Disclosure of Invention
In view of this, embodiments of the present application provide a method and an apparatus for resource monitoring based on YARN, and a terminal device, so as to solve the problem in the prior art that a task cannot be executed or is executed too slowly due to busy system and insufficient operating resources in a distributed system based on YARN.
A first aspect of the embodiments of the present application provides a method for monitoring resources based on YARN, which is characterized by including:
in a target time period, acquiring running state information of each executed target task through a YARN interface every other first preset time, wherein the running state information comprises running time and the size of resources occupied by running;
and if the target task is detected to have an abnormal task, terminating the abnormal task, wherein the abnormal task is a task with the running time length exceeding a running time length threshold value and/or the size of the resource occupied by the running task exceeding a preset resource threshold value.
Further, before the target task is specifically a task other than the task white list and the running state information of each executed target task is acquired through the YARN interface every preset time interval in the target time period, the method further includes:
and setting a task white list.
Further, before acquiring the running state information of each executing target task through the YARN interface every first preset time within the target time period, the method further includes:
receiving a setting instruction, setting a target time period and a first preset time according to the setting instruction, and setting an operation time threshold and/or a preset resource threshold according to the setting instruction.
Further, after the step of terminating the abnormal task if it is detected that the abnormal task exists in the target task, the method further includes:
storing the information of the abnormal task into a list to be processed;
and executing the tasks in the list to be processed in the non-target time period.
Further, the YARN-based resource monitoring method further includes:
if the executed task is detected, storing running log information of the executed task to a task running log database, wherein the running log information at least comprises running starting time information, running total duration and resource use information of the executed task, and the executed task comprises a completely-executed task and a terminated abnormal task.
Further, the YARN-based resource monitoring method further includes:
and adjusting the threshold value of the running time and/or the threshold value of the preset resource every second preset time according to the running log information in the task running log database.
Further, the YARN-based resource monitoring method further includes:
and counting the running starting time information of the executed task in the task running log database every other third preset time length, and adjusting the target time period.
A second aspect of the embodiments of the present application provides a resource monitoring apparatus based on YARN, which is characterized by including:
the running state information acquiring unit is used for acquiring running state information of each executed target task through a YARN interface every other first preset time within a target time period, wherein the running state information comprises running time and the size of resources occupied by running;
and the abnormal task termination unit is used for terminating the abnormal task if the abnormal task is detected to exist in the target task, wherein the abnormal task is a task with the running time length exceeding a running time length threshold value and/or the size of the resource occupied by running exceeding a preset resource threshold value.

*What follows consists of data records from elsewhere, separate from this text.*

-- ==== Sys2Proof/Laws/Crc.lean ====
section
/-! SUPPORT. Laws of the table cache (43_crc R184), of the parameter checks (R185) and of the shift register that makes the
table (R181): it is linear, and a register with a zero top byte is only shifted. -/

namespace Sys2Proof.Machine

/-! ### The cache -/

theorem orderBits_injective {a b : CrcOrder} (h : orderBits a = orderBits b) : a = b := by
  cases a <;> cases b <;> first | rfl | (exact absurd h (by decide))

theorem orderBits_bounds (o : CrcOrder) : 8 ≤ orderBits o ∧ orderBits o ≤ 64 ∧ orderBits o % 8 = 0 := by
  cases o <;> decide

/-- Two parameter records with one key are equal (log entry 11). -/
theorem cacheKey_injective {p q : CrcParams} (h : cacheKey p = cacheKey q) : p = q := by
  obtain ⟨o, y, i, x, r⟩ := p
  obtain ⟨o', y', i', x', r'⟩ := q
  have hy := y.isLt
  have hy' := y'.isLt
  have hi := i.isLt
  have hi' := i'.isLt
  have hx := x.isLt
  have hx' := x'.isLt
  have hr : r.toNat < 2 := Bool.toNat_lt r
  have hr' : r'.toNat < 2 := Bool.toNat_lt r'
  simp only [cacheKey] at h
  have e1 : r.toNat = r'.toNat := by omega
  have e2 : x.toNat = x'.toNat := by omega
  have e3 : i.toNat = i'.toNat := by omega
  have e4 : y.toNat = y'.toNat := by omega
  have e5 : orderBits o = orderBits o' := by omega
  obtain rfl := orderBits_injective e5
  obtain rfl := BitVec.eq_of_toNat_eq e4
  obtain rfl := BitVec.eq_of_toNat_eq e3
  obtain rfl := BitVec.eq_of_toNat_eq e2
  cases r <;> cases r' <;> first | rfl | cases e1

/-- An inserted key is found with its table, if it was not there. -/
theorem cacheFind_cacheInsert_same {cache : List (CrcParams × CrcTable)} {p : CrcParams} (t : CrcTable)
    (h : cacheFind cache p = none) : cacheFind (cacheInsert cache p t) p = some t := by
  induction cache with
  | nil => simp [cacheInsert, cacheFind]
  | cons e rest ih =>
    obtain ⟨q, u⟩ := e
    simp only [cacheFind] at h
    split at h
    · cases h
    · next hq =>
      simp only [cacheInsert]
      split
      · simp [cacheFind]
      · simp [cacheFind, hq, ih h]

/-- Inserting one key leaves the others as they were. -/
theorem cacheFind_cacheInsert_ne (cache : List (CrcParams × CrcTable)) {p q : CrcParams} (t : CrcTable) (h : q ≠ p) :
    cacheFind (cacheInsert cache p t) q = cacheFind cache q := by
  induction cache with
  | nil => simp [cacheInsert, cacheFind, Ne.symm h]
  | cons e rest ih =>
    obtain ⟨k, u⟩ := e
    simp only [cacheInsert]
    split
    · simp [cacheFind, Ne.symm h]
    · simp [cacheFind, ih]

theorem mem_cacheInsert {cache : List (CrcParams × CrcTable)} {p : CrcParams} {t : CrcTable} {e : CrcParams × CrcTable} :
    e ∈ cacheInsert cache p t ↔ e = (p, t) ∨ e ∈ cache := by
  induction cache with
  | nil => simp [cacheInsert]
  | cons f rest ih =>
    simp only [cacheInsert]
    split
    · simp
    · simp [ih]; tauto

theorem cacheFind_mem {cache : List (CrcParams × CrcTable)} {p : CrcParams} {t : CrcTable}
    (h : cacheFind cache p = some t) : (p, t) ∈ cache := by
  induction cache with
  | nil => cases h
  | cons e rest ih =>
    obtain ⟨q, u⟩ := e
    simp only [cacheFind] at h
    split at h
    · next hq => cases h; simp [hq]
    · simp [ih h]

theorem cacheFind_none {cache : List (CrcParams × CrcTable)} {p : CrcParams} (h : cacheFind cache p = none) :
    ∀ e ∈ cache, e.1 ≠ p := by
  induction cache with
  | nil => simp
  | cons e rest ih =>
    obtain ⟨q, u⟩ := e
    simp only [cacheFind] at h
    split at h
    · cases h
    · next hq =>
      intro f hf
      rcases List.mem_cons.mp hf with rfl | hf
      · exact hq
      · exact ih h f hf

/-- Inserting a new key keeps the keys strictly rising (log entry 11). -/
theorem keysRise_cacheInsert {cache : List (CrcParams × CrcTable)} {p : CrcParams} (t : CrcTable)
    (hr : keysRise cache = true) (hn : cacheFind cache p = none) : keysRise (cacheInsert cache p t) = true := by
  induction cache with
  | nil => simp [cacheInsert, keysRise]
  | cons e rest ih =>
    obtain ⟨q, u⟩ := e
    have hq : q ≠ p := cacheFind_none hn (q, u) (by simp)
    simp only [keysRise, Bool.and_eq_true, List.all_eq_true, decide_eq_true_eq] at hr
    simp only [cacheInsert]
    split
    · next hlt =>
      simp only [keysRise, Bool.and_eq_true, List.all_eq_true, decide_eq_true_eq]
      refine ⟨fun f hf => ?_, hr⟩
      rcases List.mem_cons.mp hf with rfl | hf
      · exact hlt
      · exact Nat.lt_trans hlt (hr.1 f hf)
    · next hge =>
      have hn' : cacheFind rest p = none := by simpa [cacheFind, hq] using hn
      have hlt : cacheKey q < cacheKey p := by
        have : cacheKey q ≠ cacheKey p := fun h => hq (cacheKey_injective h)
        omega
      simp only [keysRise, Bool.and_eq_true, List.all_eq_true, decide_eq_true_eq]
      refine ⟨fun f hf => ?_, ih hr.2 hn'⟩
      rcases mem_cacheInsert.mp hf with rfl | hf
      · exact hlt
      · exact hr.1 f hf

/-- A correct cache answers the generated table (43_crc R184). -/
theorem cacheLookup_fst {cache : List (CrcParams × CrcTable)} (p : CrcParams) (h : cacheWf cache = true) :
    (cacheLookup cache p).1 = genTable p := by
  unfold cacheLookup
  cases hf : cacheFind cache p with
  | none => rfl
  | some t =>
    simp only [cacheWf, Bool.and_eq_true, List.all_eq_true, beq_iff_eq] at h
    exact (h.2 _ (cacheFind_mem hf)).2

/-- After a lookup the key is there. -/
theorem cacheFind_cacheLookup_same (cache : List (CrcParams × CrcTable)) (p : CrcParams) :
    cacheFind (cacheLookup cache p).2 p = some (cacheLookup cache p).1 := by
  unfold cacheLookup
  cases hf : cacheFind cache p with
  | none => exact cacheFind_cacheInsert_same _ hf
  | some t => exact hf

/-- A lookup loses no key. -/
theorem cacheFind_cacheLookup_some {cache : List (CrcParams × CrcTable)} (p : CrcParams) {q : CrcParams} {t : CrcTable}
    (h : cacheFind cache q = some t) : cacheFind (cacheLookup cache p).2 q = some t := by
  unfold cacheLookup
  cases hf : cacheFind cache p with
  | none =>
    have hqp : q ≠ p := by
      rintro rfl
      rw [hf] at h
      cases h
    rw [cacheFind_cacheInsert_ne _ _ hqp, h]
  | some u => exact h

/-- Every cache operation keeps a correct cache in canonical form (10_state R29, log entry 11). -/
theorem cacheWf_cacheLookup {cache : List (CrcParams × CrcTable)} {p : CrcParams} (hc : cacheWf cache = true)
    (hp : crcParamsWf p = true) : cacheWf (cacheLookup cache p).2 = true := by
  unfold cacheLookup
  cases hf : cacheFind cache p with
  | some t => exact hc
  | none =>
    simp only [cacheWf, Bool.and_eq_true, List.all_eq_true, beq_iff_eq] at hc ⊢
    refine ⟨keysRise_cacheInsert _ hc.1 hf, fun e he => ?_⟩
    rcases mem_cacheInsert.mp he with rfl | he
    · exact ⟨hp, rfl⟩
    · exact hc.2 e he

/-- Two new keys may be inserted in either order: the cache has one canonical form (log entry 11). -/
theorem cacheInsert_comm (cache : List (CrcParams × CrcTable)) {p q : CrcParams} (t u : CrcTable) (h : p ≠ q) :
    cacheInsert (cacheInsert cache p t) q u = cacheInsert (cacheInsert cache q u) p t := by
  have hk : cacheKey p ≠ cacheKey q := fun e => h (cacheKey_injective e)
  induction cache with
  | nil => simp only [cacheInsert]; split_ifs <;> first | rfl | omega
  | cons e rest ih =>
    obtain ⟨k, w⟩ := e
    simp only [cacheInsert]
    split_ifs <;> simp only [cacheInsert] <;> split_ifs <;> first | rfl | omega | rw [ih]

/-- Two lookups leave the same cache in either order. -/
theorem cacheLookup_comm (cache : List (CrcParams × CrcTable)) (p q : CrcParams) :
    (cacheLookup (cacheLookup cache p).2 q).2 = (cacheLookup (cacheLookup cache q).2 p).2 := by
  by_cases hpq : p = q
  · rw [hpq]
  · cases hp : cacheFind cache p <;> cases hq : cacheFind cache q <;>
      simp [cacheLookup, hp, hq, cacheFind_cacheInsert_ne _ _ hpq, cacheFind_cacheInsert_ne _ _ (Ne.symm hpq),
        cacheInsert_comm _ _ _ hpq]

/-! ### The parameter checks -/

/-- A parameter record that passes the checks is well formed and holds the operands (43_crc R185). -/
theorem crcParamsOf_ok {order : Byte} {refl : Bool} {poly init xorout : Word64} {p : CrcParams}
    (h : crcParamsOf order refl poly init xorout = .ok p) :
    crcParamsWf p = true ∧ crcOrderOf order = some p.order ∧ p.poly = poly ∧ p.init = init ∧ p.xorout = xorout ∧
      p.reflect = refl := by
  unfold crcParamsOf at h
  split at h
  · cases h
  · next o ho =>
    split at h
    · next hv =>
      cases h
      exact ⟨by simp [crcParamsWf, fitsOrder, hv.1, hv.2.1, hv.2.2], ho, rfl, rfl, rfl, rfl⟩
    · cases h

theorem crcOrderOf_orderBits {order : Byte} {o : CrcOrder} : crcOrderOf order = some o ↔ orderBits o = order.toNat := by
  constructor
  · intro h
    unfold crcOrderOf at h
    split at h <;> cases h <;> (rename_i he; exact he.symm)
  · intro h
    unfold crcOrderOf
    rw [← h]
    cases o <;> rfl

/-! ### The shift register -/

/-- The value has at most `n` bits. -/
abbrev FitsBits (n : Nat) (x : Word64) : Prop := ∀ j, n ≤ j → x.getLsbD j = false

theorem fitsBits_iff {n : Nat} {x : Word64} : FitsBits n x ↔ x.toNat < 2 ^ n := by
  constructor
  · intro h
    refine Nat.lt_pow_two_of_testBit _ fun i hi => ?_
    rw [BitVec.testBit_toNat]
    exact h i hi
  · intro h j hj
    rw [← BitVec.testBit_toNat]
    exact Nat.testBit_lt_two_pow (Nat.lt_of_lt_of_le h (Nat.pow_le_pow_right (by decide) hj))

theorem crcShift_xor (n : Nat) (poly a b : Word64) : crcShift n poly (a ^^^ b) = crcShift n poly a ^^^ crcShift n poly b := by
  have hs : (a ^^^ b) <<< 1 &&& mask n = (a <<< 1 &&& mask n) ^^^ (b <<< 1 &&& mask n) := by
    ext i hi
    by_cases h : i < 1 <;> simp [h, Bool.and_xor_distrib_right]
  unfold crcShift
  rw [BitVec.getLsbD_xor, hs]
  apply BitVec.eq_of_getLsbD_eq
  intro i _
  cases a.getLsbD (n - 1) <;> cases b.getLsbD (n - 1) <;> simp <;> grind

theorem crcShifts_xor (n : Nat) (poly : Word64) (k : Nat) (a b : Word64) :
    crcShifts n poly k (a ^^^ b) = crcShifts n poly k a ^^^ crcShifts n poly k b := by
  induction k generalizing a b with
  | zero => rfl
  | succ k ih => simp only [crcShifts, crcShift_xor, ih]

theorem crcShift_fits {n : Nat} (hn : n ≤ 64) {poly : Word64} (hp : FitsBits n poly) (x : Word64) :
    FitsBits n (crcShift n poly x) := by
  intro j hj
  unfold crcShift
  split <;> simp [getLsbD_mask hn, Nat.not_lt.mpr hj, hp j hj]

theorem crcShifts_fits {n : Nat} (hn : n ≤ 64) {poly : Word64} (hp : FitsBits n poly) (k : Nat) (x : Word64)
    (hk : 0 < k) : FitsBits n (crcShifts n poly k x) := by
  induction k generalizing x with
  | zero => exact absurd hk (by decide)
  | succ k ih =>
    rcases Nat.eq_zero_or_pos k with rfl | hk
    · exact crcShift_fits hn hp x
    · exact ih _ hk

/-- Bits that do not reach the top are only shifted. -/
theorem crcShifts_low {n : Nat} (hn : n ≤ 64) (poly : Word64) (k : Nat) (x : Word64) (hk : k ≤ n)
    (hx : FitsBits (n - k) x) : crcShifts n poly k x = x <<< k := by
  induction k generalizing x with
  | zero => simp [crcShifts]
  | succ k ih =>
    have h1 : crcShift n poly x = x <<< 1 := by
      unfold crcShift
      rw [hx (n - 1) (by omega)]
      apply BitVec.eq_of_getLsbD_eq
      intro i hi
      by_cases hin : i < n
      · simp [getLsbD_mask hn, hin]
      · simp [getLsbD_mask hn, hin, hx (i - 1) (by omega)]
    rw [crcShifts, h1, ih _ (by omega)]
    · rw [← BitVec.shiftLeft_add, Nat.add_comm]
    · intro j hj
      by_cases h0 : j < 1
      · simp [h0]
      · simp [hx (j - 1) (by omega)]

theorem genTable_getD (p : CrcParams) {v : Nat} (h : v < 256) : (genTable p).getD v 0 = tableEntry p v := by
  simp [genTable, List.getD_eq_getElem?_getD, h]

/-- Bit reversal commutes with XOR. -/
theorem reflect_xor {n : Nat} (hn : n ≤ 64) (a b : Word64) : reflect n (a ^^^ b) = reflect n a ^^^ reflect n b := by
  apply BitVec.eq_of_getLsbD_eq
  intro i _
  by_cases h : i < n <;> simp [getLsbD_reflect hn, h]

theorem reflect_fits {n : Nat} (hn : n ≤ 64) (v : Word64) : FitsBits n (reflect n v) := by
  intro j hj
  simp [getLsbD_reflect hn, Nat.not_lt.mpr hj]

theorem and_mask_of_fits {n : Nat} (hn : n ≤ 64) {x : Word64} (hx : FitsBits n x) : x &&& mask n = x := by
  apply BitVec.eq_of_getLsbD_eq
  intro i _
  by_cases h : i < n
  · simp [getLsbD_mask hn, h]
  · simp [hx i (Nat.not_lt.mp h)]

theorem reflect_reflect {n : Nat} (hn : n ≤ 64) {x : Word64} (hx : FitsBits n x) : reflect n (reflect n x) = x := by
  apply BitVec.eq_of_getLsbD_eq
  intro i _
  by_cases h : i < n
  · simp [getLsbD_reflect hn, h, show n - 1 - i < n by omega, show n - 1 - (n - 1 - i) = i by omega]
  · simp [getLsbD_reflect hn, h, hx i (Nat.not_lt.mp h)]

/-- A table entry has at most `order` bits. -/
theorem tableEntry_fits (p : CrcParams) (v : Nat) : FitsBits (orderBits p.order) (tableEntry p v) := by
  intro j hj
  simp [tableEntry, getLsbD_mask (orderBits_bounds p.order).2.1, Nat.not_lt.mpr hj]

/-- The register keeps its `order` bits (10_state R27; 43_crc R188). -/
theorem crcByte_fits {c : CrcInst} (ht : c.table = genTable c.params) {reg : Word64}
    (hr : FitsBits (orderBits c.params.order) reg) (b : Byte) : FitsBits (orderBits c.params.order) (crcByte c reg b) := by
  have hn := (orderBits_bounds c.params.order).2.1
  have hv : ∀ x : Word64, (x &&& 0xFF).toNat < 256 := by
    intro x
    rw [BitVec.toNat_and]
    exact Nat.lt_succ_of_le Nat.and_le_right
  intro j hj
  unfold crcByte
  dsimp only
  rw [ht]
  split
  · rw [genTable_getD _ (hv _), BitVec.getLsbD_xor, BitVec.getLsbD_ushiftRight, hr _ (by omega), tableEntry_fits _ _ j hj]
    rfl
  · rw [genTable_getD _ (hv _), BitVec.getLsbD_xor, BitVec.getLsbD_and, getLsbD_mask hn, tableEntry_fits _ _ j hj]
    simp [Nat.not_lt.mpr hj]

end Sys2Proof.Machine
end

A third aspect of the embodiments of the present application provides a terminal device, which includes a memory, a processor, and a computer program stored in the memory and executable on the processor, and when the computer program is executed by the processor, the terminal device is enabled to implement the steps of the YARN-based resource monitoring method.
A fourth aspect of embodiments of the present application provides a computer-readable storage medium, which stores a computer program, which, when executed by a processor, causes a terminal device to implement the steps of the YARN-based resource monitoring method as described.
A fifth aspect of the embodiments of the present application provides a computer program product, which, when running on a terminal device, causes the terminal device to execute the steps of the YARN-based resource monitoring method according to any one of the first aspect.
Compared with the prior art, the embodiment of the application has the advantages that: in the embodiment of the application, in the target time period, the YARN interface can be used for automatically acquiring the running state information of each executed target task at intervals, and stopping the abnormal task with too long running time or too large resource occupied by running, so that the long-time occupation of the running resource in the distributed system by the abnormal task is avoided, sufficient running resource in the distributed system is ensured to be normally used by other tasks in the target time period, and the resource utilization rate and the task running efficiency are improved.
Drawings
In order to more clearly illustrate the technical solutions in the embodiments of the present application, the drawings needed to be used in the embodiments or the prior art descriptions will be briefly described below, and it is obvious that the drawings in the following description are only some embodiments of the present application, and it is obvious for those skilled in the art to obtain other drawings without creative efforts.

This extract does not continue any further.